What you want is a relationship with someone whose conditions are compatible to you… Compatible to your wants, needs, values, character makeup etc. For example, if you desire for someone to stay with you even though you have a temper or to stay with you if you end up in an accident that leaves you disabled or if you are poor forever, what you want is someone who can say yes, I’m compatible to that, because those aren’t conditions for conflict suffering or for ending a relationship for them specifically. One person could genuinely not have the condition of physical ability with regards to fulfillment in their relationship, another person could. One person could genuinely not have the condition of ambition, another could. One person could not have the condition of being together physically, another could. One person could not have the condition of wealth, another could.
The reality is that everyone has different conditions. What you want is the person whose conditions, you feel ok with and who is ok with your conditions. That is far closer to actual love than the mythical ‘unconditional love’ that people have unconsciously gone after for so long. Love in and of itself is ultimately unconditional because to take someone as a part of yourself is not a contradiction to incompatibility. Love is ultimately unconditional because at the deepest level, all is one. We are all part of each other, whether we recognize it yet or not. There is no actual way to truly separate from one another, even though in the physical dimension, we can move our bodies to create the perception of distance. There is no way for you to separate from this universe. But all people must become damn conscious of and damn straight with themselves and other people about their relationship conditions. Keep in mind that we will have different and unique conditions for every different relationship configuration that we have; from therapist relationships to coaches to business partnerships to friends to siblings to parents to children to husbands to wives.
Because the quality of unconditionality has become a virtue in this society, people are shamed for their conditionality.
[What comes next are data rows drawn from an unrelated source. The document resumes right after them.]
-- ==== Sys2Proof/Laws/Tables.lean ====
section
/-! SUPPORT. Reading a table after a write, said once. -/

namespace Sys2Proof.Machine

theorem Tab.get_put {α : Type} (dflt : α) (t : Tab α) (k k' : Nat) (v : α) :
    Tab.get dflt (Tab.put t k v) k' = if k' = k then v else Tab.get dflt t k' := by
  induction t with
  | nil => simp only [Tab.put, Tab.get]
  | cons e t ih =>
    obtain ⟨j, w⟩ := e
    simp only [Tab.put]
    split
    · simp only [Tab.get]
    · split
      · next h => subst h; simp only [Tab.get]; split <;> simp_all
      · next h h' =>
        simp only [Tab.get, ih]
        split
        · next e => subst e; simp [Ne.symm h']
        · rfl

theorem Tab.get_del {α : Type} (dflt : α) (t : Tab α) (k k' : Nat) :
    Tab.get dflt (Tab.del t k) k' = if k' = k then dflt else Tab.get dflt t k' := by
  induction t with
  | nil => simp [Tab.del, Tab.get]
  | cons e t ih =>
    obtain ⟨j, w⟩ := e
    simp only [Tab.del]
    split
    · next h => subst h; rw [ih]; simp only [Tab.get]; split <;> simp_all
    · next h =>
      simp only [Tab.get, ih]
      split
      · next e => subst e; simp [Ne.symm h]
      · rfl

/-- A table that is written at `k` reads the value there and as before elsewhere. -/
theorem Tab.get_set {α : Type} [DecidableEq α] (dflt dflt' : α) (t : Tab α) (k k' : Nat) (v : α)
    (h : k' = k → dflt = dflt') :
    Tab.get dflt (Tab.set dflt' t k v) k' = if k' = k then v else Tab.get dflt t k' := by
  simp only [Tab.set]
  split
  · next e =>
    rw [Tab.get_del]
    split
    · next f => rw [h f, e]
    · rfl
  · exact Tab.get_put _ _ _ _ _

end Sys2Proof.Machine
end

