/-! ### IO -/

theorem keeps_descDone {s₀ s₁ : State} (h₀ : Keeps s₀ s₁) (a : Nat) (flags : Nat) (status : Nat) (time : Option Nat) :
    Keeps s₀ (State.descDone s₁ a flags status time) := by
  unfold State.descDone
  try dsimp only
  repeat' with_reducible first
    | intro _ | simp only [↓Keeps.upd_iff] | assumption | apply keeps_ite
    | refine keeps_ownWrite_eq ?_ _ _ (by assumption) | apply keeps_ownWrite | split

theorem keeps_descRead {s₀ s₁ : State} (h₀ : Keeps s₀ s₁) (q : Sys2Proof.Machine.EthQ) :
    Keeps s₀ (State.descRead s₁ q) := by
  unfold State.descRead
  try dsimp only
  repeat' with_reducible first
    | intro _ | simp only [↓Keeps.upd_iff] | assumption | apply keeps_ite | apply keeps_ite1 | apply keeps_ite2
    | apply keeps_ite22 | apply keeps_foldl | apply keeps_foldl1 | apply keeps_foldl2 | apply keeps_foldNat
    | apply keeps_then | apply keeps_iteC | simp only [id_eq] | apply keeps_touchAll | dsimp only | split

theorem keeps_ioRefuse {s₀ s₁ : State} (h₀ : Keeps s₀ s₁) (d : Nat) (pg : Nat) (a : Nat) :
    Keeps s₀ (State.ioRefuse s₁ d pg a) := by
  unfold State.ioRefuse
  try dsimp only
  repeat' with_reducible first
    | intro _ | simp only [↓Keeps.upd_iff] | assumption | apply keeps_ite | apply keeps_logAt | apply keeps_setErr
    | split

theorem keeps_msiIn {s₀ s₁ : State} (h₀ : Keeps s₀ s₁) (v : Nat) :
    Keeps s₀ (State.msiIn s₁ v) := by
  unfold State.msiIn
  try dsimp only
  repeat' with_reducible first
    | intro _ | simp only [↓Keeps.upd_iff] | assumption | apply keeps_ite | apply keeps_took | apply keeps_incF
    | apply keeps_send | split

theorem keeps_pcieRefuse {s₀ s₁ : State} (h₀ : Keeps s₀ s₁) (write : Bool) (addr : Nat) (bit : Nat) (code : Nat) :
    Keeps s₀ (State.pcieRefuse s₁ write addr bit code) := by
  unfold State.pcieRefuse
  try dsimp only
  repeat' with_reducible first
    | intro _ | simp only [↓Keeps.upd_iff] | assumption | apply keeps_ite | apply keeps_logAt | apply keeps_setErr
    | apply keeps_incF | apply keeps_send | split

theorem keeps_ptpEvent {s₀ s₁ : State} (h₀ : Keeps s₀ s₁)  :
    Keeps s₀ (State.ptpEvent s₁) := by
  unfold State.ptpEvent
  try dsimp only
  repeat' with_reducible first
    | intro _ | simp only [↓Keeps.upd_iff] | assumption | apply keeps_ite | apply keeps_applyOffset
    | apply keeps_took | split

theorem keeps_setHead {s₀ s₁ : State} (h₀ : Keeps s₀ s₁) (k : Nat) (h : Nat) :
    Keeps s₀ (State.setHead s₁ k h) := by
  unfold State.setHead
  try dsimp only
  repeat' with_reducible first
    | intro _ | simp only [↓Keeps.upd_iff] | assumption | apply keeps_ite | split

/-! ### RegEffects -/

theorem keeps_ctrlWritten {s₀ s₁ : State} (h₀ : Keeps s₀ s₁) (d : Nat) (pg : Nat) (v : Nat) (o : Sys2Proof.Origin) :
    Keeps s₀ (State.ctrlWritten s₁ d pg v o) := by
  unfold State.ctrlWritten
  try dsimp only
  repeat' with_reducible first
    | intro _ | simp only [↓Keeps.upd_iff] | assumption | apply keeps_ite | apply keeps_wrF
    | apply keeps_retrainWritten | apply keeps_holdEffect | apply keeps_enableEffect | split

theorem keeps_domainOut {s₀ s₁ : State} (h₀ : Keeps s₀ s₁) (x : Sys2Proof.Machine.DomId) :
    Keeps s₀ (State.domainOut s₁ x) := by
  unfold State.domainOut
  try dsimp only
  repeat' with_reducible first
    | intro _ | simp only [↓Keeps.upd_iff] | assumption | apply keeps_ite | apply keeps_foldl | apply keeps_foldNat
    | apply keeps_pageOut | apply keeps_unitOut | apply keeps_coresOut | apply keeps_perst | apply keeps_stackWake
    | apply keeps_wrF | apply keeps_settleUnits | split
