theorem keeps_execHelloTimer {s₀ s₁ s₂ : State} (h₀ : Keeps s₀ s₁) (p : Sys2Proof.Port)
    (e₀ : (execHelloTimer p s₁) = .next s₂) : Keeps s₀ s₂ := by
  unfold execHelloTimer at e₀
  injection e₀ with e₀
  subst e₀
  try dsimp only
  repeat' with_reducible first
    | intro _ | simp only [↓Keeps.upd_iff] | assumption | apply keeps_ite | apply keeps_sendHello | split

theorem keeps_execHello {s₀ s₁ s₂ : State} (h₀ : Keeps s₀ s₁) (p : Sys2Proof.Port) (h : Sys2Proof.Hello)
    (e₀ : (execHello p h s₁) = .next s₂) : Keeps s₀ s₂ := by
  unfold execHello at e₀
  injection e₀ with e₀
  subst e₀
  try dsimp only
  repeat' with_reducible first
    | intro _ | simp only [↓Keeps.upd_iff] | assumption | apply keeps_ite | apply keeps_setLink
    | apply keeps_linkHeld | apply keeps_lctrl | apply keeps_comeUp | apply keeps_sendHello | apply keeps_enterNbr
    | apply keeps_cpErr | apply keeps_setLinkSt | split

theorem keeps_execHold {s₀ s₁ s₂ : State} (h₀ : Keeps s₀ s₁) (p : Sys2Proof.Port) (_reason : BitVec 16)
    (e₀ : (execHold p _reason s₁) = .next s₂) : Keeps s₀ s₂ := by
  unfold execHold at e₀
  injection e₀ with e₀
  subst e₀
  try dsimp only
  repeat' with_reducible first
    | intro _ | simp only [↓Keeps.upd_iff] | assumption | apply keeps_ite | apply keeps_linkHeld | split

theorem keeps_execHeldTimeout {s₀ s₁ s₂ : State} (h₀ : Keeps s₀ s₁) (p : Sys2Proof.Port)
    (e₀ : (execHeldTimeout p s₁) = .next s₂) : Keeps s₀ s₂ := by
  unfold execHeldTimeout at e₀
  injection e₀ with e₀
  subst e₀
  try dsimp only
  repeat' with_reducible first
    | intro _ | simp only [↓Keeps.upd_iff] | assumption | apply keeps_ite | apply keeps_setLinkSt | split

theorem keeps_execHoldRepeat {s₀ s₁ s₂ : State} (h₀ : Keeps s₀ s₁) (p : Sys2Proof.Port)
    (e₀ : (execHoldRepeat p s₁) = .next s₂) : Keeps s₀ s₂ := by
  unfold execHoldRepeat at e₀
  injection e₀ with e₀
  subst e₀
  try dsimp only
  repeat' with_reducible first
    | intro _ | simp only [↓Keeps.upd_iff] | assumption | apply keeps_ite | apply keeps_lctrl | split

theorem keeps_execClockLost {s₀ s₁ s₂ : State} (h₀ : Keeps s₀ s₁) (_c : Sys2Proof.RefClk)
    (e₀ : (execClockLost _c s₁) = .next s₂) : Keeps s₀ s₂ := by
  unfold execClockLost at e₀
  injection e₀ with e₀
  subst e₀
  try dsimp only
  repeat' with_reducible first
    | intro _ | simp only [↓Keeps.upd_iff] | assumption | apply keeps_ite | apply keeps_logAt
    | apply keeps_timeStat | split

theorem keeps_execTimeExchange {s₀ s₁ s₂ : State} (h₀ : Keeps s₀ s₁) (p : Sys2Proof.Port)
    (e₀ : (execTimeExchange p s₁) = .next s₂) : Keeps s₀ s₂ := by
  unfold execTimeExchange at e₀
  injection e₀ with e₀
  subst e₀
  try dsimp only
  repeat' with_reducible first
    | intro _ | simp only [↓Keeps.upd_iff] | assumption | apply keeps_ite | apply keeps_timeOut
    | apply keeps_setLink | split

theorem keeps_execTimeFlit {s₀ s₁ s₂ : State} (h₀ : Keeps s₀ s₁) (p : Sys2Proof.Port) (m : Sys2Proof.TimeFlit)
    (e₀ : (execTimeFlit p m s₁) = .next s₂) : Keeps s₀ s₂ := by
  unfold execTimeFlit at e₀
  injection e₀ with e₀
  subst e₀
  try dsimp only
  repeat' with_reducible first
    | intro _ | simp only [↓Keeps.upd_iff] | assumption | apply keeps_ite | apply keeps_flitIn
    | apply keeps_timeOut | apply keeps_applyOffset | apply keeps_setLink | split

/-! ### Router -/

theorem keeps_execCircuitForward {s₀ s₁ s₂ : State} (h₀ : Keeps s₀ s₁) (inp : Sys2Proof.InPort) (k : Sys2Proof.Packet)
    (e₀ : (execCircuitForward inp k s₁) = .next s₂) : Keeps s₀ s₂ := by
  unfold execCircuitForward at e₀
  injection e₀ with e₀
  subst e₀
  try dsimp only
  repeat' with_reducible first
    | intro _ | simp only [↓Keeps.upd_iff] | assumption | apply keeps_ite | apply keeps_atHop | apply keeps_setErr
    | apply keeps_circuitIn | split

theorem keeps_execCircuitSlotInject {s₀ s₁ s₂ : State} (h₀ : Keeps s₀ s₁) (k : Sys2Proof.Packet) (slot : Nat)
    (e₀ : (execCircuitSlotInject k slot s₁) = .next s₂) : Keeps s₀ s₂ := by
  unfold execCircuitSlotInject at e₀
  injection e₀ with e₀
  subst e₀
  try dsimp only
  repeat' with_reducible first
    | intro _ | simp only [↓Keeps.upd_iff] | assumption | apply keeps_ite | apply keeps_setErr | apply keeps_atHop
    | apply keeps_injectCircuit | split

theorem keeps_execCutThroughForward {s₀ s₁ s₂ : State} (h₀ : Keeps s₀ s₁) (inp : Sys2Proof.InPort) (k : Sys2Proof.Packet) (flits : Nat)
    (e₀ : (execCutThroughForward inp k flits s₁) = .next s₂) : Keeps s₀ s₂ := by
  unfold execCutThroughForward at e₀
  injection e₀ with e₀
  subst e₀
  try dsimp only
  repeat' with_reducible first
    | intro _ | simp only [↓Keeps.upd_iff] | assumption | apply keeps_ite | apply keeps_atHop | apply keeps_setErr
    | apply keeps_answer | apply keeps_incF | apply keeps_toPort | split

theorem keeps_execVctDataWrite {s₀ s₁ s₂ : State} (h₀ : Keeps s₀ s₁) (w : Sys2Proof.Writer) (d : Sys2Proof.Die) (v : BitVec 64)
    (e₀ : (execVctDataWrite w d v s₁) = .next s₂) : Keeps s₀ s₂ := by
  unfold execVctDataWrite at e₀
  injection e₀ with e₀
  subst e₀
  try dsimp only
  repeat' with_reducible first
    | intro _ | simp only [↓Keeps.upd_iff] | assumption | apply keeps_ite | apply keeps_then | simp only [id_eq]
    | apply keeps_write1 | split

theorem keeps_execHoldDataWrite {s₀ s₁ s₂ : State} (h₀ : Keeps s₀ s₁) (w : Sys2Proof.Writer) (d : Sys2Proof.Die) (v : Bool)
    (e₀ : (execHoldDataWrite w d v s₁) = .next s₂) : Keeps s₀ s₂ := by
  unfold execHoldDataWrite at e₀
  injection e₀ with e₀
  subst e₀
  try dsimp only
  repeat' with_reducible first
    | intro _ | simp only [↓Keeps.upd_iff] | assumption | apply keeps_ite | apply keeps_then | apply keeps_write1
    | apply keeps_holdEffect | split
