-- ==== Sys2Proof/Tests/Slice0.lean ====
section
/-! SUPPORT. The model's own tests: small states, an ill-formed command for each check of well-formedness, the spec's
worked examples, and for every hypothesis of every statement a concrete state and operands that meet it. -/

set_option Elab.async false

namespace Sys2Proof.Machine

/-! ### Small states -/

/-- A writer from inside the part, by origin SYS (test helper). -/
def sysW : Writer := ⟨.sys, 0, 0, false⟩
/-- A book with the default fields (test helper). -/
def testBook : Book := {}
/-- A writer by origin FW (test helper). -/
def fwW : Writer := ⟨.fw, 0, 0, false⟩
/-- A whole-device reset in progress (test helper). -/
def testRun : ResetRun := ⟨5, 0, 0, 1, false, 0⟩
/-- A part whose port CP0 is ACTIVE and carries the time (test helper). -/
def timedLink : State :=
  ({ State.reset with fabric := { State.reset.fabric with table := [{ sync := true }] } }).wrF 0 (pgCp 0) 0x028 0 3 3
/-- A part in a step that runs (test helper): a book with the given tiles, vector work and streams, every context
resident, STEP_STAT RUNNING, every engine of bay 0 ON. -/
def runS (bk : Book) : State :=
  ((((({ State.reset with
      books := { State.reset.books with active := some bk },
      ctx := { State.reset.ctx with
        bays := [(0, 1)], ctxs := [(0, { book := true })], resid := [(0, { res := 2 })] } }).wrF 0 pgStp 0x0B0 0 3 1).setBlkSt 0
    (pgMxe 0) 2).setBlkSt 0 (pgVxe 0) 2).setBlkSt 0 (pgSu 0) 2)
/-- The same part with one tile descriptor of the opcode at the head of bay 0's list (test helper). -/
def tileS (op : Nat) : State :=
  (runS { tiles := [{ opcode := op, cont := true }] }).setMxe 0 0 { work := [⟨false, 0⟩] }
/-- A gather submission of 4 rows for slot 0 (test helper). -/
def testSub : GatherSub := ⟨0, 4, 16, 0⟩
/-- A gather of rows of another part, while nothing may leave the part. -/
def farSub : GatherSub := ⟨0, 4, 16, 2 ^ 40⟩
def gatherTile : TileDesc := { opcode := 2, cont := true, aFmt := 3, k := 16 }
def farS : State := (((runS { tiles := [gatherTile] }).setMxe 0 0 { work := [⟨false, 0⟩] }).setGather 0 0 { closed := [[farSub]] }).wrF 0
  pgRtr 0x028 2 1 1
/-- A layer of BF16 (test helper). -/
def testLayer : Layer := { format := 3 }
/-- A part in a step whose bay 0 has the instruction of a command at PC: VFMT holds the code, VL 4, S the scalars (test
helper). -/
def vxeS (i : Instr) (fmt : Nat) (s : Tab (BitVec 64) := []) : State := (runS {}).setVxe 0 0
  { regs := { vfmt := fmt, vl := 4, s := s }, prog := some { insns := [BitVec.ofNat 32 ((encodeVxe i).getD 0)] } }
/-- The same in FP32, with VTID 5. -/
def vxeT (i : Instr) : State := (runS {}).setVxe 0 0
  { regs := { vfmt := 2, vl := 4, vtid := 5 }, prog := some { insns := [BitVec.ofNat 32 ((encodeVxe i).getD 0)] } }
/-- A stream of one RAW8 element from a region of the book into the staging of bay 0, and one that rearms it. -/
def testStream : StreamDesc := { region := 1, srcFmt := 14, dstFmt := 14, kind := 1, ring := 1, persist := true, dims := [(1, 1)] }
def testRearm : StreamDesc := { dir := 3 }
/-- A stream that is paired with a COMPANION in slot 1, the COMPANION, and one read at virtual addresses. -/
def testPair : StreamDesc := { testStream with paired := true }
def testMate : StreamDesc := { testStream with slot := 1, companion := true }
def testVirt : StreamDesc := { testStream with region := 0, kind := 0, ring := 0, persist := false }
/-- A part in a step with the streams of bay 0, slot 0 (test helper). -/
def streamS (l : List StreamDesc) (x : SuSlot) : State := ((runS { streams := l }).wr 0 (pgMxe 0) 0x080 32).setSlot 0 0 0 x
/-- A transfer of 8 bytes to this part (test helper). -/
def testSp : SpTransfer := { kind := .write, addr := 0, len := 8 }
/-- Requests of this part's cores to address 0, and of another part (test helpers). -/
def testReq : Req := { src := none, die := 0, track := 0, epoch := 0, ctx := 0, gen := 0, addr := 0, issue := 0, w := fwW }
def regReq : Req := { testReq with addr := 6 * 2 ^ 49 + 0x1080 }
theorem testReq_takes : State.reset.takes testReq :=
  ⟨by decide, by decide, by decide, fun _ => by decide, by decide, by simp [testReq], by decide⟩
theorem testReqS : State.reset.takes testReq true :=
  ⟨by decide, by decide, by decide, fun _ => by decide, by decide, by simp [testReq], by decide⟩
theorem regReq_takes : State.reset.takes regReq :=
  ⟨by decide, by decide, by decide, fun _ => by decide, by decide, by simp [testReq, regReq], by decide⟩
/-- A tracking entry of the vector engine of bay 0 at number 0 of die 0 (test helpers). -/
def testTrack : Track := { epoch := 0, ctx := 0, gen := 0, addr := 0, issued := 0, owner := .vxe 0 0, remote := true }
def trackS : State := State.reset.putTrack 0 0 testTrack
/-- The same owned by the core clusters' port. -/
def portTrack : Track := { testTrack with owner := .port (.cores 0) }
/-- A part with a context table, and context 1 in the given state (test helpers). -/
def defS (st : Nat) : State :=
  ({ State.reset with ctx := { State.reset.ctx with ctxs := [(1, { st := st })] } }).wr 0 pgApc 0x408 4096
/-- Bay 0 runs context 0, and context 1 waits for it. -/
def bayQS : State := { State.reset with ctx := { State.reset.ctx with
  ctxs := [(0, { st := 2, book := true }), (1, { st := 2, bayMask := 1 })],
  resid := [(0, { res := 2 }), (1, { res := 2, order := 1 })] } }.wr 0 (pgMxe 0) 0x080 32
/-- Context 1 is being evicted from die 0. -/
def evictS : State := { State.reset with ctx := { State.reset.ctx with
  ctxs := [(1, { st := 2 })], resid := [(1, { res := 3 })] } }
/-- A context table whose entry 1 is sound: ROOT 0x2000. -/
def defM : State := { defS 0 with mem := { State.reset.mem with bytes := [(4161, 0x20)] } }
/-- A part whose port CP0 is in a link state (test helper). -/
def linkIn (st : Nat) : State := State.reset.setLinkSt 0 st
/-- A flit with a number, a hello of another part, and a packet of another part's (test helpers). -/
def testFlit (seq : Nat) : Flit :=
  { ftype := 1, seq := BitVec.ofNat 12 seq, vc := 0, ack := 0, ackValid := false, credit := 0, creditVc := 0, creditValid := false }
def testHello : Hello := ⟨2, 2, 2, [1], 0, 0, 1, 0, 0⟩
def testPacket : Packet := { ptype := 0x03, control := true, req := { testReq with src := some 3, addr := 2 ^ 40 } }
def dataPacket : Packet := { ptype := 0x11, control := false, flow := 7, length := 256, req := { testReq with src := some 3 } }
/-- A part that forwards flow 7 from port 0 to port 1, and routes device 1 to port 2 in bank 0. -/
def routerS : State := { State.reset with
  routes := [(1, 34)], fabric := { State.reset.fabric with
    flows := [{ flow := 7, inPort := 0, outs := [(1, 0, 0)] }, { flow := 7, inPort := 20, outs := [(1, 0, 0)] }],
    sched := [{ flow := 7, port := 1, start := 0, count := 4 }] } }
/-- Rank 0, device 5, which another part leads, holds data-class injection (test helper). -/
def holdS : State := { State.reset with
  ident := (5, 0), leader := 1, cue := { State.reset.cue with ranks := [(0, 5), (1, 1)] },
  fabric := { State.reset.fabric with hold := true } }
/-- Rank 0 of two, device 5: it leads where `l` is 5, and rank 1 leads where `l` is 1 (test helpers). -/
def castS (l : Nat) : State := { State.reset with
  ident := (5, 0), leader := l, cue := { State.reset.cue with ranks := [(0, 5), (1, 1)] } }
def testVote : VoteBody := ⟨.certify, 0, 0, 0, 0, 0, none, none, 0⟩
def testPrep : PrepBody := ⟨.certify, 0, 0, 0, 0, 0, 0, 0, 0, 0⟩
def testPlan : CuePlan := { body := testPrep }
def testHdr (rank : Nat) : CueHdr := { attempt := 0, rank := rank, step := 0 }
/-- A chain of bay 0 under check (test helper). -/
def testJob : DupJob := { ref := ⟨false, 0⟩, tileId := 0, lbay := 0, pdie := 0, pbay := 0, cdie := 0, closed := true }
def dupS (op : Nat) (j : DupJob) : State := { tileS op with dup := { State.reset.dup with jobs := [j] } }
/-- The witness of an empty tile, and chains whose primary drained with it and with another (test helpers). -/
def checkWit : Nat := ((tileS 1).checkRun testJob { opcode := 1, cont := true } []).witness
def checkJob : DupJob := { testJob with copied := true, running := true, prim := some ⟨checkWit, []⟩ }
def badJob : DupJob := { testJob with copied := true, running := true, prim := some ⟨checkWit + 1, []⟩ }
/-- An export and a restore whose last unit is done, and a bay under a replay trial (test helpers). -/
def doneRun (e : Bool) : State := { State.reset with ckpt := { State.reset.ckpt with run := some { exporting := e, pos := 2 ^ 30 } } }
def staged : State := { State.reset with books := { State.reset.books with staged := some {} } }
def testReplay : Replay := { die := 0, bay := 0, left := [], all := 1 }
/-- The time stands at 2^40, and bay 0 has made no progress since 0 (test helper). -/
def hangS (fired : Tab Nat) : State := { ((tileS 1).wr 0 (pgMxe 0) 0x080 32).wr 0 pgTim 0x080 (2 ^ 40) with
  hang := { State.reset.hang with counts := [(0, 0)], fired := fired } }
/-- A reset of a domain that was requested at 0, and the time stands at 2^40 (test helper). -/
def lateS (r : ResetRun) : State := ({ State.reset with resets := { State.reset.resets with runs := [r] } }).wr 0 pgTim 0x080 (2 ^ 40)
def trialS : State := { State.reset with hang := { State.reset.hang with replays := [{ testReplay with trial := some 1 }] } }
/-- A part whose mailbox `n` processes one message of the type, with the origin and the body given (test helpers). -/
def testMsg (n type : Nat) (o : Origin) (body : List Byte) : Msg :=
  ⟨0, ⟨o, 0, 0, false⟩, msgBytes 0 type State.reset.fwApi body.length 0 0 n body⟩
def msgS (n type : Nat) (o : Origin) (body : List Byte) : State :=
  let s := ((State.reset.wrF 0 pgMbx 0x100 (2 * n) 2 1).setComp 0 4 1).setComp 0 5 1 |>.setComp 0 6 1
  { s with fw := { s.fw with cur := [(n, testMsg n type o body)] } }
/-- A capture of die 0, and the body of a key load of fabric slot 0 (test helpers). -/
def testCap : Capture := ⟨0, 0, 0, 0, 1, 0, 0, 1, 0, 0, 0, []⟩
def testKey : List Byte := [0, 0, 113, 0] ++ List.replicate 113 0
/-- A part whose port ETH of die 0 is up, with one queue of key `k` whose descriptor at address 0 has the flags; the same
with a buffer of another part; and a part whose PCIe link is up with one window of 4 KiB (test helpers). -/
def ethS (k fl : Nat) : State :=
  let s := State.reset.wr 0 pgEth 0x088 3
  { s with io := { s.io with queues := [(k, { enable := true, tail := 1 })] }, mem := { s.mem with bytes := [(10, BitVec.ofNat 8 fl)] } }
def badBufS : State := { ethS 0 3 with mem := { State.reset.mem with bytes := [(5, 1), (10, 3)] } }
def pcieS : State := (State.reset.wr 1 pgPcie 0x080 1).wr 1 pgPcie 0x0A0 1
/-- A message of the type under API `api`, and a part whose mailbox 0 processes it under API minor 1 (test helpers). -/
def apiMsg (type api : Nat) : Msg := ⟨0, ⟨.sys, 0, 0, false⟩, msgBytes 0 type api 0 0 0 0 []⟩
def apiS (type : Nat) : State :=
  let s := msgS 0 type .sys []
  { s with fw := { s.fw with cur := [(0, apiMsg type 1)] } }
/-- An address above 48 bits never translates (12 R284, KIND 6). -/
theorem translate_high {s : State} {d id va : Nat} (w : Bool) (h1 : s.xlatOf d id va = none) (h2 : 2 ^ 48 ≤ va) :
    (s.translate d id va w).2 = none := by
  have h3 : 281474976710656 ≤ va := by omega
  simp [State.translate, h1, State.walkVa, h3]
/-- A stream at virtual addresses that never translate, and a slot that fetches its delivery again (test helpers). -/
def testHigh : StreamDesc := { testVirt with base := 2 ^ 48 }
def againSlot : SuSlot := { st := .waiting, taken := 1, nDone := 1, nIss := 1, refetch := true, base := 2 ^ 48, desc := some (0, testHigh) }
def againS : State := streamS [testHigh] againSlot
theorem againS_miss : againS.againMiss 0 0 0 testHigh = some (0, againSlot, []) := by
  have e : againS.slotOf 0 0 0 = againSlot := by decide +kernel
  have e1 : positions againSlot.nRel againSlot.nDone = [0] := by decide
  have e2 : againSlot.inArming testHigh 0 = againSlot := by decide
  have e3 : againS.companionOf 0 0 0 testHigh = none := by decide +kernel
  have e4 : (againS.spansAt againSlot testHigh none (positions ((0 - againSlot.k0) * testHigh.perDelivery)
      ((0 - againSlot.k0) * testHigh.perDelivery + testHigh.perDelivery))).pages testHigh none = [2 ^ 36] := by decide +kernel
  have e5 : (againS.translateAll 0 (againS.bayCtx 0 0) false [2 ^ 36]).2 = [] := by
    simp only [State.translateAll, List.foldl_cons, List.foldl_nil]
    rw [translate_high _ (by decide +kernel) (by decide)]
  simp only [State.againMiss, e, e1, List.findSome?_cons, e2, e3, Option.map_none, e4, e5]
  decide
/-- A part whose flow 9 arrives on a confidential circuit of whose key slot no key is loaded (test helper). -/
def confS : State := { trackS with fabric := { trackS.fabric with flows := [{ flow := 9, conf := true, outs := [(20, 0, 0)] }] } }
They are led to believe some conditions are ok and some are not. For example, you are fine to love conditionally and can thus stay a good person if the condition upon which you leave someone is being beaten up or sexually abused by them. You are not fine and are in fact a terrible person if the condition upon which you leave someone is them being poor. The thing is, just because you shame someone for something, doesn’t mean it changes. People simply deny it even though it is there. They say, “I love you no matter what and till death do us part” and then leave you when their subconscious conditions are not met. The unfortunate thing is, to admit to your own conditions relative to relationships, you are going to have to risk feeling like you are and like people will see you as a bad person… ironically thus re-triggering your original wound of: “you are wrong and bad and therefore must change” as well as your pendulum swing desire of wanting unconditional love.